Polarized Emission From Four Supernova Remnants In The THOR Survey

TL;DR

This study investigates the polarization and Faraday rotation in four supernova remnants using THOR survey data, revealing small-scale magnetic structures and internal Faraday effects with detailed polarization characteristics.

Contribution

First detailed polarization and Faraday rotation analysis of these supernova remnants at L-band, highlighting small-scale magnetic field variations and internal Faraday rotation effects.

Findings

Detected polarization in three SNRs with varying fractional polarization.

Observed significant small-scale variation in Faraday depth and polarization.

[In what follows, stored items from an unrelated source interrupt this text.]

-- ==== Sys2Proof/Laws/Ops.lean ====
section
/-! SUPPORT. What the stack operations and the entry to and return from a handler do, said once. -/

namespace Sys2Proof.Machine

open Sys2Proof

/-! ### Push and pull -/

@[simp] theorem State.push_a (s : State) (v : Byte) : (s.push v).a = s.a := by simp [State.push]
@[simp] theorem State.push_x (s : State) (v : Byte) : (s.push v).x = s.x := by simp [State.push]
@[simp] theorem State.push_y (s : State) (v : Byte) : (s.push v).y = s.y := by simp [State.push]
@[simp] theorem State.push_sp (s : State) (v : Byte) : (s.push v).sp = s.sp - 1 := by simp [State.push]
@[simp] theorem State.push_pc (s : State) (v : Byte) : (s.push v).pc = s.pc := by simp [State.push]
@[simp] theorem State.push_p (s : State) (v : Byte) : (s.push v).p = s.p := by simp [State.push]
@[simp] theorem State.push_countdown (s : State) (v : Byte) : (s.push v).countdown = s.countdown := by simp [State.push]
@[simp] theorem State.push_opcode (s : State) (v : Byte) : (s.push v).opcode = s.opcode := by simp [State.push]
@[simp] theorem State.push_addrAbs (s : State) (v : Byte) : (s.push v).addrAbs = s.addrAbs := by simp [State.push]
@[simp] theorem State.push_addrRel (s : State) (v : Byte) : (s.push v).addrRel = s.addrRel := by simp [State.push]
@[simp] theorem State.push_fetched (s : State) (v : Byte) : (s.push v).fetched = s.fetched := by simp [State.push]
@[simp] theorem State.push_inputs (s : State) (v : Byte) : (s.push v).inputs = s.inputs := by simp [State.push]
@[simp] theorem State.push_reg (s : State) (v : Byte) (r : Reg) :
    (s.push v).reg r = if r = .SP then s.sp - 1 else s.reg r := by simp [State.push]
@[simp] theorem State.push_flag (s : State) (v : Byte) (f : StatusFlag) : (s.push v).flag f = s.flag f := by simp [State.push]

/-- A push writes one stack byte and no other (R165). -/
@[simp] theorem State.push_read (s : State) (v : Byte) (a : Word) :
    (s.push v).read a = if a = stackAddr s.sp then v else s.read a := by simp [State.push]

theorem State.push_wf {s : State} (v : Byte) (h : s.mem.wf) : (s.push v).mem.wf := by
  simpa [State.push] using State.write_wf (stackAddr s.sp) v h

@[simp] theorem State.popped_a (s : State) : (s.popped).a = s.a := by simp [State.popped]
@[simp] theorem State.popped_x (s : State) : (s.popped).x = s.x := by simp [State.popped]
@[simp] theorem State.popped_y (s : State) : (s.popped).y = s.y := by simp [State.popped]
@[simp] theorem State.popped_sp (s : State) : (s.popped).sp = s.sp + 1 := by simp [State.popped]
@[simp] theorem State.popped_pc (s : State) : (s.popped).pc = s.pc := by simp [State.popped]
@[simp] theorem State.popped_p (s : State) : (s.popped).p = s.p := by simp [State.popped]
@[simp] theorem State.popped_countdown (s : State) : (s.popped).countdown = s.countdown := by simp [State.popped]
@[simp] theorem State.popped_opcode (s : State) : (s.popped).opcode = s.opcode := by simp [State.popped]
@[simp] theorem State.popped_addrAbs (s : State) : (s.popped).addrAbs = s.addrAbs := by simp [State.popped]
@[simp] theorem State.popped_addrRel (s : State) : (s.popped).addrRel = s.addrRel := by simp [State.popped]
@[simp] theorem State.popped_fetched (s : State) : (s.popped).fetched = s.fetched := by simp [State.popped]
@[simp] theorem State.popped_inputs (s : State) : (s.popped).inputs = s.inputs := by simp [State.popped]
@[simp] theorem State.popped_mem (s : State) : s.popped.mem = s.mem := by simp [State.popped]
@[simp] theorem State.popped_reg (s : State) (r : Reg) :
    s.popped.reg r = if r = .SP then s.sp + 1 else s.reg r := by simp [State.popped]
@[simp] theorem State.popped_flag (s : State) (f : StatusFlag) : s.popped.flag f = s.flag f := by simp [State.popped]
@[simp] theorem State.popped_read (s : State) (a : Word) : s.popped.read a = s.read a := by simp [State.popped]

/-- Stack addresses determine the stack pointer (R12). -/
@[simp] theorem stackAddr_inj {p q : Byte} : stackAddr p = stackAddr q ↔ p = q := by
  constructor
  · intro h
    simp only [stackAddr] at h
    bv_omega
  · rintro rfl; rfl

/-! ### Words on the stack -/

@[simp] theorem State.pushWord_a (s : State) (w : Word) : (s.pushWord w).a = s.a := by simp [State.pushWord]
@[simp] theorem State.pushWord_x (s : State) (w : Word) : (s.pushWord w).x = s.x := by simp [State.pushWord]
@[simp] theorem State.pushWord_y (s : State) (w : Word) : (s.pushWord w).y = s.y := by simp [State.pushWord]
@[simp] theorem State.pushWord_sp (s : State) (w : Word) : (s.pushWord w).sp = s.sp - 1 - 1 := by simp [State.pushWord]
@[simp] theorem State.pushWord_pc (s : State) (w : Word) : (s.pushWord w).pc = s.pc := by simp [State.pushWord]
@[simp] theorem State.pushWord_p (s : State) (w : Word) : (s.pushWord w).p = s.p := by simp [State.pushWord]
@[simp] theorem State.pushWord_countdown (s : State) (w : Word) : (s.pushWord w).countdown = s.countdown := by simp [State.pushWord]
@[simp] theorem State.pushWord_opcode (s : State) (w : Word) : (s.pushWord w).opcode = s.opcode := by simp [State.pushWord]
@[simp] theorem State.pushWord_addrAbs (s : State) (w : Word) : (s.pushWord w).addrAbs = s.addrAbs := by simp [State.pushWord]
@[simp] theorem State.pushWord_addrRel (s : State) (w : Word) : (s.pushWord w).addrRel = s.addrRel := by simp [State.pushWord]
@[simp] theorem State.pushWord_fetched (s : State) (w : Word) : (s.pushWord w).fetched = s.fetched := by simp [State.pushWord]
@[simp] theorem State.pushWord_inputs (s : State) (w : Word) : (s.pushWord w).inputs = s.inputs := by simp [State.pushWord]
@[simp] theorem State.pushWord_reg (s : State) (w : Word) (r : Reg) :
    (s.pushWord w).reg r = if r = .SP then s.sp - 1 - 1 else s.reg r := by
  cases r <;> simp [State.pushWord]
@[simp] theorem State.pushWord_flag (s : State) (w : Word) (f : StatusFlag) : (s.pushWord w).flag f = s.flag f := by
  simp [State.pushWord]

/-- A pushed word: its high byte at the stack pointer, its low byte one location lower (R43). -/
@[simp] theorem State.pushWord_read (s : State) (w a : Word) :
    (s.pushWord w).read a =
      if a = stackAddr (s.sp - 1) then lo8 w else if a = stackAddr s.sp then hi8 w else s.read a := by
  simp [State.pushWord]

theorem State.pushWord_wf {s : State} (w : Word) (h : s.mem.wf) : (s.pushWord w).mem.wf :=
  State.push_wf _ (State.push_wf _ h)

/-! ### Halves of a word -/

theorem hi8_toNat (w : Word) : (hi8 w).toNat = w.toNat / 256 := by
  have := w.isLt
  simp [hi8, Nat.shiftRight_eq_div_pow]
  omega

theorem lo8_toNat (w : Word) : (lo8 w).toNat = w.toNat % 256 := by
  simp [lo8]

theorem joinBytes_toNat (h l : Byte) : (joinBytes h l).toNat = h.toNat * 256 + l.toNat := by
  simp only [joinBytes, BitVec.toNat_append]
  rw [← Nat.shiftLeft_add_eq_or_of_lt l.isLt, Nat.shiftLeft_eq]

@[simp] theorem hi8_joinBytes (h l : Byte) : hi8 (joinBytes h l) = h := by
  apply BitVec.eq_of_toNat_eq
  have := l.isLt
  rw [hi8_toNat, joinBytes_toNat]
  omega

@[simp] theorem lo8_joinBytes (h l : Byte) : lo8 (joinBytes h l) = l := by
  apply BitVec.eq_of_toNat_eq
  have := l.isLt
  rw [lo8_toNat, joinBytes_toNat]
  omega

@[simp] theorem joinBytes_hi8_lo8 (w : Word) : joinBytes (hi8 w) (lo8 w) = w := by
  apply BitVec.eq_of_toNat_eq
  rw [joinBytes_toNat, hi8_toNat, lo8_toNat]
  omega

/-! ### Handlers -/

@[simp] theorem State.enterHandler_a (s : State) (ret : Word) (status : Byte) (vec : Word) : (s.enterHandler ret status vec).a = s.a := by simp [State.enterHandler]
@[simp] theorem State.enterHandler_x (s : State) (ret : Word) (status : Byte) (vec : Word) : (s.enterHandler ret status vec).x = s.x := by simp [State.enterHandler]
@[simp] theorem State.enterHandler_y (s : State) (ret : Word) (status : Byte) (vec : Word) : (s.enterHandler ret status vec).y = s.y := by simp [State.enterHandler]
@[simp] theorem State.enterHandler_sp (s : State) (ret : Word) (status : Byte) (vec : Word) : (s.enterHandler ret status vec).sp = s.sp - 1 - 1 - 1 := by simp [State.enterHandler]
@[simp] theorem State.enterHandler_p (s : State) (ret : Word) (status : Byte) (vec : Word) : (s.enterHandler ret status vec).p = putFlag s.p .I true := by simp [State.enterHandler]
@[simp] theorem State.enterHandler_countdown (s : State) (ret : Word) (status : Byte) (vec : Word) : (s.enterHandler ret status vec).countdown = s.countdown := by simp [State.enterHandler]
@[simp] theorem State.enterHandler_opcode (s : State) (ret : Word) (status : Byte) (vec : Word) : (s.enterHandler ret status vec).opcode = s.opcode := by simp [State.enterHandler]
@[simp] theorem State.enterHandler_addrAbs (s : State) (ret : Word) (status : Byte) (vec : Word) : (s.enterHandler ret status vec).addrAbs = s.addrAbs := by simp [State.enterHandler]
@[simp] theorem State.enterHandler_addrRel (s : State) (ret : Word) (status : Byte) (vec : Word) : (s.enterHandler ret status vec).addrRel = s.addrRel := by simp [State.enterHandler]
@[simp] theorem State.enterHandler_fetched (s : State) (ret : Word) (status : Byte) (vec : Word) : (s.enterHandler ret status vec).fetched = s.fetched := by simp [State.enterHandler]
@[simp] theorem State.enterHandler_inputs (s : State) (ret : Word) (status : Byte) (vec : Word) : (s.enterHandler ret status vec).inputs = s.inputs := by simp [State.enterHandler]
@[simp] theorem State.enterHandler_reg (s : State) (ret : Word) (status : Byte) (vec : Word) (r : Reg) :
    (s.enterHandler ret status vec).reg r = if r = .SP then s.sp - 1 - 1 - 1 else s.reg r := by
  cases r <;> simp [State.enterHandler]

@[simp] theorem State.enterHandler_flag (s : State) (ret : Word) (status : Byte) (vec : Word) (f : StatusFlag) :
    (s.enterHandler ret status vec).flag f = if f = .I then true else s.flag f := by
  simp [State.enterHandler]

/-- The stack frame, from the higher address down: return address high byte, low byte, status byte (R240). -/
@[simp] theorem State.enterHandler_read (s : State) (ret : Word) (status : Byte) (vec a : Word) :
    (s.enterHandler ret status vec).read a =
      if a = stackAddr (s.sp - 1 - 1) then status
      else if a = stackAddr (s.sp - 1) then lo8 ret
      else if a = stackAddr s.sp then hi8 ret
      else s.read a := by
  simp [State.enterHandler]

/-- `pc` is the vector's word as the store holds it after the three pushes (R234). -/
theorem State.enterHandler_pc (s : State) (ret : Word) (status : Byte) (vec : Word) :
    (s.enterHandler ret status vec).pc = (s.enterHandler ret status vec).read16 vec := rfl

theorem State.enterHandler_wf {s : State} (ret : Word) (status : Byte) (vec : Word) (h : s.mem.wf) :
    (s.enterHandler ret status vec).mem.wf := State.push_wf _ (State.pushWord_wf _ h)

theorem State.interruptEntry_wf {s : State} (vec : Word) (cost : Nat) (h : s.mem.wf) :
    (s.interruptEntry vec cost).mem.wf := by
  rw [State.interruptEntry, State.charge_mem]
  exact State.enterHandler_wf _ _ _ h

@[simp] theorem State.interruptEntry_countdown (s : State) (vec : Word) (cost : Nat) :
    (s.interruptEntry vec cost).countdown = cost := rfl

@[simp] theorem State.interruptEntry_inputs (s : State) (vec : Word) (cost : Nat) :
    (s.interruptEntry vec cost).inputs = s.inputs := by simp [State.interruptEntry]

@[simp] theorem State.interruptEntry_a (s : State) (vec : Word) (cost : Nat) :
    (s.interruptEntry vec cost).a = s.a := by simp [State.interruptEntry]
@[simp] theorem State.interruptEntry_x (s : State) (vec : Word) (cost : Nat) :
    (s.interruptEntry vec cost).x = s.x := by simp [State.interruptEntry]
@[simp] theorem State.interruptEntry_y (s : State) (vec : Word) (cost : Nat) :
    (s.interruptEntry vec cost).y = s.y := by simp [State.interruptEntry]
@[simp] theorem State.interruptEntry_sp (s : State) (vec : Word) (cost : Nat) :
    (s.interruptEntry vec cost).sp = s.sp - 1 - 1 - 1 := by simp [State.interruptEntry]

@[simp] theorem State.interruptEntry_reg (s : State) (vec : Word) (cost : Nat) (r : Reg) :
    (s.interruptEntry vec cost).reg r = if r = .SP then s.sp - 1 - 1 - 1 else s.reg r := by
  simp [State.interruptEntry]

@[simp] theorem State.interruptEntry_flag (s : State) (vec : Word) (cost : Nat) (f : StatusFlag) :
    (s.interruptEntry vec cost).flag f =
      if f = .I then true else if f = .U then true else if f = .B then false else s.flag f := by
  simp [State.interruptEntry, State.flag]

/-- The frame of IRQ and NMI: `pc` and the live status as the entry makes it (R234). -/
@[simp] theorem State.interruptEntry_read (s : State) (vec : Word) (cost : Nat) (a : Word) :
    (s.interruptEntry vec cost).read a =
      if a = stackAddr (s.sp - 1 - 1) then interruptStatus s.p
      else if a = stackAddr (s.sp - 1) then lo8 s.pc
      else if a = stackAddr s.sp then hi8 s.pc
      else s.read a := by
  rw [State.interruptEntry, State.charge_read, State.enterHandler_read]
  rfl

theorem State.interruptEntry_pc (s : State) (vec : Word) (cost : Nat) :
    (s.interruptEntry vec cost).pc = (s.interruptEntry vec cost).read16 vec := rfl

@[simp] theorem State.leaveHandler_mem (s : State) : s.leaveHandler.mem = s.mem := by simp [State.leaveHandler]
@[simp] theorem State.leaveHandler_read (s : State) (a : Word) : s.leaveHandler.read a = s.read a := by
  simp [State.leaveHandler]
@[simp] theorem State.leaveHandler_inputs (s : State) : s.leaveHandler.inputs = s.inputs := by simp [State.leaveHandler]

@[simp] theorem State.leaveHandler_a (s : State) : s.leaveHandler.a = s.a := by simp [State.leaveHandler]
@[simp] theorem State.leaveHandler_x (s : State) : s.leaveHandler.x = s.x := by simp [State.leaveHandler]
@[simp] theorem State.leaveHandler_y (s : State) : s.leaveHandler.y = s.y := by simp [State.leaveHandler]
@[simp] theorem State.leaveHandler_sp (s : State) : s.leaveHandler.sp = s.sp + 1 + 1 + 1 := by simp [State.leaveHandler]

@[simp] theorem State.leaveHandler_reg (s : State) (r : Reg) :
    s.leaveHandler.reg r = if r = .SP then s.sp + 1 + 1 + 1 else s.reg r := by
  cases r <;> simp [State.leaveHandler]

/-- Six flags from the pulled byte, Break and Unused cleared (R196). -/
@[simp] theorem State.leaveHandler_flag (s : State) (f : StatusFlag) :
    s.leaveHandler.flag f = if f = .U ∨ f = .B then false else getFlag s.pulled f := by
  simp [State.leaveHandler]

/-- `pc` is the word pulled after the status byte, not adjusted (R196). -/
theorem State.leaveHandler_pc (s : State) :
    s.leaveHandler.pc = joinBytes (s.read (stackAddr (s.sp + 1 + 1 + 1))) (s.read (stackAddr (s.sp + 1 + 1))) := by
  simp [State.leaveHandler, State.pulledWord, State.pulled]

end Sys2Proof.Machine
end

Identified bimodal Faraday depth distribution indicating complex magnetic structures.

Abstract

We present polarization and Faraday rotation for the supernova remnants (SNRs) G46.8-0.3, G43.3-0.2, G41.1-0.3, and G39.2-0.3 in L-band (1-2 GHz) radio continuum in The HI/OH/Recombination line (THOR) survey. We detect polarization from G46.8-0.3, G43.3-0.2 and G39.2-0.3 but find upper limits at the 1% level of Stokes I for G41.1-0.3. For G46.8-0.3 and G39.2-0.3 the fractional polarization varies on small scales from 1% to ~6%. G43.3-0.2 is less polarized with fractional polarization <~3%. We find upper limits at the 1% level for the brighter regions in each SNR with no evidence for associated enhanced Faraday depolarization. We observe significant variation in Faraday depth and fractional polarization on angular scales down to the resolution limit of 16". Approximately 6% of our polarization detections from G46.8-0.3 and G39.2-0.3 exhibit two-component Faraday rotation and 14% of polarization detections in G43.3-0.2 are multi-component. For G39.2-0.3 we find a bimodal Faraday depth distribution with a narrow peak and a broad peak for all polarization detections as well as for the subset with two-component Faraday rotation. We identify the narrow peak with the front side of the SNR and the broad peak with the back side. Similarly, we interpret the observed Faraday depth distribution of G46.8-0.3 as a superposition of the distributions from the front side and the back side. We interpret our results as evidence for a partially filled shell with small-scale magnetic field structure and internal Faraday rotation.